HUPO-PSI Recommendation · Working Draft
File Format Specification¶
An open, columnar, random-access file format for storing mass spectra, chromatograms, and rich instrument metadata — designed to succeed mzML for modern, large-scale mass spectrometry.
This is a working draft
This document is a DRAFT under active revision and has not yet been ratified through the HUPO-PSI Document Process. Content, schemas, and controlled-vocabulary terms may change. Feedback is explicitly solicited — please open an issue.
Abstract¶
mzPeak is an open, next-generation file format for mass spectrometry data. Advances in MS instrumentation — higher resolution, faster scan rates, greater sensitivity, and the growing use of ion mobility and imaging — have sharply increased the volume and dimensionality of the data produced in proteomics, metabolomics, and lipidomics. Established open formats such as mzML and imzML increasingly struggle with the resulting file sizes, data-access patterns, and metadata demands, while vendor-specific formats offer faster access at the cost of interoperability and long-term archival stability. mzPeak is designed to address these needs as a community standard; the motivation and design rationale are set out in the accompanying white paper (1).
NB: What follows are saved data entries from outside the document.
-- ==== Sys2Proof/Laws/Good.lean ====
section
/-! SUPPORT. What every command keeps: it answers a next state with the parameters and the queue of the state before, an answer of the
register interface that is well formed, and no key in an unlocked block; and, but for a power-on reset, an unlocked block stays unlocked.
First the relation and its lemmas, then the shared operations, then one lemma for each command, and one for the tick. -/

set_option linter.all false

namespace Sys2Proof.Machine
open Sys2Proof

/-- What every command keeps: the parameters, the queue, a well-formed response, and no key in an unlocked block. -/
def Weak (s t : State) : Prop := t.params = s.params ∧ t.pending = s.pending ∧ (t.rg = s.rg ∨ t.RgOk) ∧ (s.KeyOk → t.KeyOk)
/-- What every command but a power-on reset keeps: also that an unlocked block stays unlocked. -/
def Good (s t : State) : Prop := Weak s t ∧ (s.sec.unlocked = true → t.sec.unlocked = true)
/-- The outcome is a next state that keeps all of it. -/
def GoodOut (s : State) (o : Out) : Prop := ∃ t, o = .next t ∧ Good s t
/-- The state that the body of a command leaves. -/
def CmdRes.state : CmdRes → State
  | .done t _ _ => t
  | .wait t => t
/-- The parts of a state that operations below the commands leave alone. -/
abbrev Keep := Params × List Instr × RgResp × Bool × Bool × Bool × Nat
theorem good_kept {s t : State} (h : t.kept = s.kept) : Good s t := by
  simp only [State.kept, Prod.mk.injEq] at h
  obtain ⟨a, b, c, d, e, f, g⟩ := h
  exact ⟨⟨a, b, .inl c, by simp only [State.KeyOk, d, e, f, g]; exact id⟩, by rw [d]; exact id⟩
theorem Good.kept_right {s t u : State} (g : Good s t) (h : u.kept = t.kept) : Good s u := by
  simp only [State.kept, Prod.mk.injEq] at h
  obtain ⟨a, b, c, d, e, f, k⟩ := h
  obtain ⟨⟨a', b', c', d'⟩, e'⟩ := g
  refine ⟨⟨a.trans a', b.trans b', ?_, ?_⟩, by rw [d]; exact e'⟩
  · simp only [State.RgOk, c] at c' ⊢; exact c'
  · simp only [State.KeyOk, d, e, f, k] at d' ⊢; exact d'
theorem Good.kept_left {s t u : State} (h : t.kept = s.kept) (g : Good t u) : Good s u := by
  simp only [State.kept, Prod.mk.injEq] at h
  obtain ⟨a, b, c, d, e, f, k⟩ := h
  obtain ⟨⟨a', b', c', d'⟩, e'⟩ := g
  refine ⟨⟨a'.trans a, b'.trans b, c'.imp (fun x => x.trans c) id, ?_⟩, by rw [← d]; exact e'⟩
  simp only [State.KeyOk, d, e, f, k] at d' ⊢; exact d'
theorem good_next {s t : State} (h : t.kept = s.kept) : GoodOut s (.next t) := ⟨t, rfl, good_kept h⟩
theorem good_answer {s t : State} (v : Word) (e : Bool) (he : e = true → v = 0) (h : t.kept = s.kept) : GoodOut s (.next (t.answer v e)) := by
  obtain ⟨⟨a, b, _, d⟩, k⟩ := good_kept h
  exact ⟨_, rfl, ⟨a, b, .inr he, d⟩, k⟩
theorem good_ans {s t : State} (v : Word) (h : t.kept = s.kept) : GoodOut s (.next (t.answer v false)) := good_answer v false nofun h
theorem good_err {s t : State} (b : Bool) (h : t.kept = s.kept) : GoodOut s (.next (t.answer 0 b)) := good_answer 0 b (fun _ => rfl) h
theorem failed_kept {α : Type} {s t : State} {c : St} {r : FabRead α} (e : readFailed s r = some (t, c)) : t.kept = s.kept := by
  cases r <;> simp [readFailed] at e <;> (rw [← e.1]; rfl)
theorem guarded_good {s : State} {r : CmdRes} (g : Option (Nat × Nat)) (b : Good s r.state) : Good s (r.guarded s g).state := by
  have h : ∀ x, (guardTrip s x).state.kept = s.kept := fun x => by simp [guardTrip, CmdRes.state, kept_mk, kept_sec]
  cases g with
  | none => exact b
  | some x =>
    cases r with
    | done t c o =>
      simp only [CmdRes.guarded]
      split
      · exact good_kept (h x)
      · exact b
    | wait t => exact good_kept (h x)
theorem settled_good (i : CmdInfo) (h : CmdHdr) {s : State} {r : CmdRes} (b : Good s r.state) : Good s (r.settled i h s).state := by
  cases r with
  | done t c o =>
    simp only [CmdRes.settled]
    split
    · exact good_kept rfl
    · split
      · exact Good.kept_right b rfl
      · exact b
  | wait t => exact b
theorem good_runG {i : CmdInfo} {h : CmdHdr} {s : State} {body : State → CmdRes} (b : Good s (body s).state) : GoodOut s (runCmd i h s body) := by
  unfold runCmd
  split
  · exact good_next (by simp)
  · split
    · rename_i e
      exact good_next ((complete_kept ..).trans (failed_kept e))
    · split
      · exact good_next (by simp)
      · exact good_next (by simp)
      · exact good_next (by simp)
      · have k := settled_good i h (guarded_good h.guard b)
        split
        · rename_i e
          rw [e] at k
          exact ⟨_, rfl, Good.kept_right k (by simp [CmdRes.state])⟩
        · rename_i e
          rw [e] at k
          exact ⟨_, rfl, k⟩
theorem good_run {i : CmdInfo} {h : CmdHdr} {s : State} {body : State → CmdRes} (b : (body s).state.kept = s.kept) : GoodOut s (runCmd i h s body) :=
  good_runG (good_kept b)
theorem good_readG {α : Type} {i : CmdInfo} {h : CmdHdr} {s : State} {r : FabRead α} {body : State → CmdRes} (b : Good s (body s).state) : GoodOut s (runRead i h s r body) :=
  good_runG b
theorem good_read {α : Type} {i : CmdInfo} {h : CmdHdr} {s : State} {r : FabRead α} {body : State → CmdRes} (b : (body s).state.kept = s.kept) : GoodOut s (runRead i h s r body) :=
  good_runG (good_kept b)
theorem kept_answer (t : State) (v : Word) (e : Bool) : (t.answer v e).kept = (t.kept.1, t.kept.2.1, { rdata := v, err := e }, t.kept.2.2.2) := rfl
theorem good_any {s u : State} (h : u.kept.1 = s.kept.1 ∧ u.kept.2.1 = s.kept.2.1 ∧ (u.kept.2.2.1 = s.kept.2.2.1 ∨ (u.kept.2.2.1.err = true → u.kept.2.2.1.rdata = 0)) ∧ u.kept.2.2.2 = s.kept.2.2.2) : GoodOut s (.next u) := by
  obtain ⟨a, b, c, d⟩ := h
  simp only [State.kept, Prod.mk.injEq] at d
  obtain ⟨d, e, f, g⟩ := d
  exact ⟨u, rfl, ⟨a, b, c, by simp only [State.KeyOk, d, e, f, g]; exact id⟩, by rw [d]; exact id⟩
theorem good_ite {c : Prop} [Decidable c] {s : State} {a b : Out} (h1 : GoodOut s a) (h2 : GoodOut s b) : GoodOut s (if c then a else b) := by split <;> assumption
@[simp] theorem state_done (t : State) (c : St) (l : List Byte) : (CmdRes.done t c l).state = t := rfl
@[simp] theorem state_wait (t : State) : (CmdRes.wait t).state = t := rfl
@[simp] theorem state_err (t : State) (c : St) : (CmdRes.err t c).state = t := rfl
@[simp] theorem state_ok (t : State) (l : List Byte) : (CmdRes.ok t l).state = t := rfl
theorem kept_state_ite (c : Prop) [Decidable c] (a b : CmdRes) (k : Keep) (h1 : a.state.kept = k) (h2 : b.state.kept = k) : (if c then a else b).state.kept = k := by split <;> assumption
theorem withRead_kept {α : Type} (s : State) (r : FabRead α) (k : α → CmdRes) (h : ∀ v, (k v).state.kept = s.kept) : (withRead s r k).state.kept = s.kept := by
  cases r with
  | ok v => exact h v
  | poison => rfl
  | err => rfl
The format takes a hybrid approach: an archive of Apache Parquet tables — packaged in an uncompressed ZIP container, or an unpacked directory, together with a small JSON index — that stores numerical signal data as compact, columnar binary while keeping metadata both human- and machine-readable and anchored in the PSI-MS controlled vocabulary. Building on the widely available Apache Parquet and Apache Arrow libraries rather than a single core implementation, the on-disk structure is language-independent. Uncompressed archive members and a required Parquet page index let a reader locate and decode a single spectrum without parsing an entire run, the basis for random access from local disk, object storage, or over HTTP. This document specifies that format: its container, signal-data layouts, index file, and metadata model.
What you'll find here¶
-
Introduction
Why mzPeak exists, what problems it solves, and a high-level tour of an archive.
-
Foundations
A short Parquet primer and how multiple Parquet files are bundled into one archive.
-
Data Layouts
Packed metadata tables, the array index, and the point & chunked signal layouts.
-
Archive Organization
The
mzpeak_index.jsonfile, data kinds, and entity types that organise a run. -
File Schemas
Concrete column-level schemas for spectra, chromatograms, and wavelength spectra.
-
Implementations
The read/write libraries — Rust, Python, R, C#, and JavaScript/TypeScript.
-
Tools
Converters, the conformance validator, browser viewers, and example data.
-
Reference
Glossary, bibliography, authorship, and the intellectual-property statement.
Anatomy of an archive¶
An mzPeak archive (.mzpeak) is a small set of named files:
| File | Contents |
|---|---|
mzpeak_index.json |
Manifest describing every file in the archive by entity type and data kind. |
spectra_metadata.parquet |
Spectrum-level and file-level metadata (descriptions, scans, precursors, selected ions). |
spectra_data.parquet |
Spectrum profile signal data, in point or chunked layout. |
spectra_peaks.parquet (optional) |
Spectrum centroid signal, stored separately from profile data. |
chromatograms_metadata.parquet |
Chromatogram-level and file-level metadata. |
chromatograms_data.parquet |
Chromatogram signal data, in point or chunked layout. |
Additional Parquet files may be added to cover further modalities (for example wavelength spectra) as the format grows.
Reference implementations¶
mzPeak is backed by five independent, from-scratch implementations (not bindings to a single core):
- Rust — read/write reference implementation · HUPO-PSI/mzPeak
- Python — read-only, zero-copy Arrow/Pandas API
- R — read-only,
dplyr-compatible access - C# — read/write · HUPO-PSI/mzPeak.NET
- JavaScript / TypeScript — read-only, runs in the browser, Node, and Deno · online viewer
See Implementations for details, and Tools for converters, the conformance validator, and viewers.
Status of this document¶
This document provides information to the proteomics community about the mzPeak file format. Distribution is unlimited. It will be ratified via the HUPO Proteomics Standards Initiative (PSI) Document Process, and any alterations MUST also follow the HUPO-PSI Document Process.
Version: Draft 5 of version 0.9